Different inference results from local transformer vs inference API
System Info
I am getting two slightly different probability values when comparing inference results from the local transformer and inference API on the same sentence. I am wondering why this is happening? It only occurs for some sentences.
Moreover, the local transformer seems to select the highest probability result and return it alone compared to the API that returns a score for each label.
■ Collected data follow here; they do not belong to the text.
-- ==== Sys2Proof/Laws/Invariant.lean ====
section
/-! SUPPORT. Laws/Invariant.lean: each update of a unit keeps the unit well-formed, one lemma per update. -/

namespace Sys2Proof.Machine

theorem Memory.fits_nil (k : Nat) : Memory.fits [] k := ⟨Memory.wf_nil, by simp⟩

theorem Memory.fits_write {m : Memory} {k a : Nat} (h : m.fits k) (ha : a < k) (v : Byte) : (m.write a v).fits k := by
  refine ⟨Memory.wf_write h.1 a v, fun c hc => ?_⟩
  rcases Memory.mem_write hc with rfl | hc
  · exact ha
  · exact h.2 c hc

theorem Memory.fits_writeAll {m : Memory} {k : Nat} (h : m.fits k) {ws : List Host.Cell} (hw : ∀ c ∈ ws, c.1 < k) :
    (m.writeAll ws).fits k := by
  refine ⟨Memory.wf_writeAll h.1 ws, fun c hc => ?_⟩
  rcases Memory.mem_writeAll hc with hc | hc
  · exact hw c hc
  · exact h.2 c hc

theorem statusCode_le {k : StatusKind} (h : k ≠ .nullOrEmptyInput) : (statusCode k).toNat ≤ 3 := by
  cases k <;> first | decide | exact absurd rfl h

theorem statusCode_eq_zero {k : StatusKind} : statusCode k = 0#3 ↔ k = .success := by cases k <;> decide

theorem Status.wf_started : Status.started.wf := by decide

theorem Status.wf_completed {k : StatusKind} (h : k ≠ .nullOrEmptyInput) : (Status.completed k).wf :=
  ⟨statusCode_le h, by simp, by simp⟩

section
variable {x : UnitState} {w i o : Nat}

theorem UnitState.wf_start (h : x.wf w i o) (m : Mode) : (x.start m).wf w i o :=
  ⟨h.1, h.2.1, Status.wf_started, h.2.2.2⟩

/-- A completion keeps a unit well-formed when its capacity result and its writes are within the output buffer. -/
theorem UnitState.wf_complete (h : x.wf w i o) {r : OpResult} (hc : r.cap < 2 ^ w) (hk : r.status ≠ .nullOrEmptyInput)
    (hw : ∀ c ∈ r.writes, c.1 < o) : (x.complete r).wf w i o :=
  ⟨h.1, hc, Status.wf_completed hk, h.2.2.2.1, Memory.fits_writeAll h.2.2.2.2 hw⟩

theorem UnitState.wf_writeRegister (h : x.wf w i o) (k : BitVec 2) (v : Nat) : (x.writeRegister w k v).wf w i o := by
  have hv : v % 2 ^ w < 2 ^ w := Nat.mod_lt _ (Nat.two_pow_pos w)
  rcases unit_writeRegister_cases x w k v with ⟨-, e⟩ | ⟨-, e⟩ | ⟨-, e⟩ | ⟨-, e⟩ <;> rw [e]
  · exact UnitState.wf_start h _
  · exact ⟨hv, h.2⟩
  · exact ⟨h.1, hv, h.2.2⟩
  · exact h

theorem UnitState.wf_setBuf_write (h : x.wf w i o) (b : Buf) {a : Nat} (ha : a < match b with | .input => i | .output => o)
    (v : Byte) : (x.setBuf b ((x.buf b).write a v)).wf w i o := by
  cases b
  · exact ⟨h.1, h.2.1, h.2.2.1, Memory.fits_write h.2.2.2.1 ha v, h.2.2.2.2⟩
  · exact ⟨h.1, h.2.1, h.2.2.1, h.2.2.2.1, Memory.fits_write h.2.2.2.2 ha v⟩

theorem UnitState.wf_reset : UnitState.reset.wf w i o :=
  ⟨Nat.two_pow_pos w, Nat.two_pow_pos w, by decide, Memory.fits_nil i, Memory.fits_nil o⟩

end

/-- The invariant, unit by unit. -/
theorem State.wf_iff {s : State} : s.wf ↔ s.params.wellFormed = true ∧
    ∀ u, (s.unit u).wf s.params.lenW (s.inBytes u) (s.outBytes u) := by
  constructor
  · rintro ⟨hp, he, hd⟩
    exact ⟨hp, fun u => by cases u; exacts [he, hd]⟩
  · rintro ⟨hp, hu⟩
    exact ⟨hp, hu .enc, hu .dec⟩

theorem State.wf_setUnit {s : State} {u : UnitId} {x : UnitState} (h : s.wf)
    (hx : x.wf s.params.lenW (s.inBytes u) (s.outBytes u)) : (s.setUnit u x).wf := by
  cases u
  · exact ⟨h.1, hx, h.2.2⟩
  · exact ⟨h.1, h.2.1, hx⟩

theorem State.wf_popTurn {s : State} (h : s.wf) : s.popTurn.wf := h

/-- The completion of an operation keeps the invariant (R49: what is written lies below the capacity, which `P_CAP` keeps within
the buffer). -/
theorem State.wf_complete {s : State} {u : UnitId} {m : Mode} {r : OpResult} (h : s.wf) (hr : s.operate u m = .ok r) :
    (s.setUnit u ((s.unit u).complete r)).wf := by
  obtain ⟨hc, hle, hk, -, -⟩ := operate_ok hr
  have hu := (State.wf_iff.1 h).2 u
  exact State.wf_setUnit h (UnitState.wf_complete hu (lt_of_le_of_lt hle hu.2.1) hk
    fun c hm => lt_of_lt_of_le (operate_write_lt hr hm) (le_trans hle hc))

theorem State.wf_resetEvent {s : State} (h : s.wf) : s.resetEvent.wf := ⟨h.1, UnitState.wf_reset, UnitState.wf_reset⟩

end Sys2Proof.Machine
end

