/-- The zero fill of a partial group is what the pads leave over (R72, R74). -/
theorem discardedBitsZero (h : EncodesTo input text n) : DiscardedBitsZero text (encodeSize n) (padsOfLength n) := by
  have hsize := encodeSize_add_pads n
  refine ⟨fun hp s1 hs => ?_, fun hp s2 hs => ?_⟩
  · obtain ⟨g, hg⟩ : ∃ g, n = 3 * g + 1 := ⟨n / 3, by unfold padsOfLength at hp; omega⟩
    rw [show encodeSize n - 3 = 4 * g + 1 by omega, h.symbol1_last hg, rev_alpha] at hs
    rw [← Option.some.inj hs, lastSextet1_fill]
  · obtain ⟨g, hg⟩ : ∃ g, n = 3 * g + 2 := ⟨n / 3, by unfold padsOfLength at hp; omega⟩
    rw [show encodeSize n - 2 = 4 * g + 2 by omega, h.symbol2_last hg, rev_alpha] at hs
    rw [← Option.some.inj hs, lastSextet2_fill]

end EncodesTo

/-- The required size of the decoder undoes that of the encoder (R93, R116). -/
theorem decodeSize_encodeSize (n : Nat) : decodeSize (encodeSize n) (padsOfLength n) = n := by
  have hsize := encodeSize_add_pads n
  unfold decodeSize; omega

/-! ### The bytes of a decoded text -/

theorem padsOf_congr {f g : Nat → Byte} {n p : Nat} (hn : 0 < n) (h : ∀ a < n, f a = g a) (hp : PadsOf f n p) :
    PadsOf g n p := by
  unfold PadsOf at hp ⊢
  rwa [← h (n - 1) (by omega), ← h (n - 2) (by omega)]

theorem padsOf_unique {input : Nat → Byte} {n p q : Nat} (hp : PadsOf input n p) (hq : PadsOf input n q) : p = q :=
  (padCount_iff.1 hp).trans (padCount_iff.1 hq).symm

theorem legalText_congr {f g : Nat → Byte} {n p : Nat} (h : ∀ a < n, f a = g a) (ht : LegalText f n p) :
    LegalText g n p := by
  obtain ⟨hpos, hmod, hpads, hsym⟩ := ht
  exact ⟨hpos, hmod, padsOf_congr hpos h hpads, fun i hi => by rw [← h i (by omega)]; exact hsym i hi⟩

namespace LegalText
variable {text : Nat → Byte} {n p : Nat}

theorem pos (ht : LegalText text n p) : 0 < n := ht.1
theorem length_mod (ht : LegalText text n p) : n % 4 = 0 := ht.2.1
theorem padsOf (ht : LegalText text n p) : PadsOf text n p := ht.2.2.1

theorem pads_le (ht : LegalText text n p) : p ≤ 2 := by
  rw [padCount_iff.1 ht.padsOf]
  exact padCount_le text n

/-- The length of a legal text from the number of bytes it stands for: three bytes to four symbols, pads counted in. -/
theorem length_eq (ht : LegalText text n p) : 3 * n = 4 * (decodeSize n p + p) := by
  have hle := ht.pads_le
  have hpos := ht.pos
  have hmod := ht.length_mod
  unfold decodeSize; omega

theorem rev_eq (ht : LegalText text n p) {i : Nat} (hi : i < n - p) : rev (text i) = some (symbolValue (text i)) := by
  obtain ⟨-, -, -, hsym⟩ := ht
  obtain ⟨v, hv⟩ := hsym i hi
  rw [symbolValue, hv]; rfl

theorem alpha_symbolValue (ht : LegalText text n p) {i : Nat} (hi : i < n - p) : alpha (symbolValue (text i)) = text i :=
  alpha_of_rev_eq_some (ht.rev_eq hi)

/-- A symbol of the text comes from its value and from no other. -/
theorem alpha_eq_iff (ht : LegalText text n p) {i : Nat} (hi : i < n - p) {v : Sextet} :
    alpha v = text i ↔ v = symbolValue (text i) := by
  rw [← alpha_injective.eq_iff, ht.alpha_symbolValue hi]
Sometimes a score from the API is greater than 1 (have seen 9) and I am wondering why that is and am if it invalidates the results?
Cheers!
Who can help?
No response
Information
- [X] The official example scripts
- [X] My own modified scripts
Tasks
- [ ] An officially supported task in the
examplesfolder (such as GLUE/SQuAD, ...) - [ ] My own task or dataset (give details below)
Reproduction
Expected behavior
Naturally I expect each version of the model to produce the same score.
cc @Narsil
Small differences in numbers can be explained by hardware, torch version etc... Nothing can be done about it.
For the difference in output the API uses a different default from the pipeline pipe = pipeline(..., topk=None) as it makes more sense for the widget to see multiple proposition.
In addition the results are sorted for the API (again for UX).
Are you able to reproduce larger than 1 results ? Seems like a pretty bad bug if true !
This issue has been automatically marked as stale because it has not had recent activity. If you think this still needs to be addressed please comment on this thread.
Please note that issues that do not follow the contributing guidelines are likely to be ignored.
I am having the same issue. I though it may be due to me using TF instead of pytorch, or as was suggested by hardware differences. I am however seeing bigger difference than yours, the inference api gets me some positives while the local model some (false) negatives.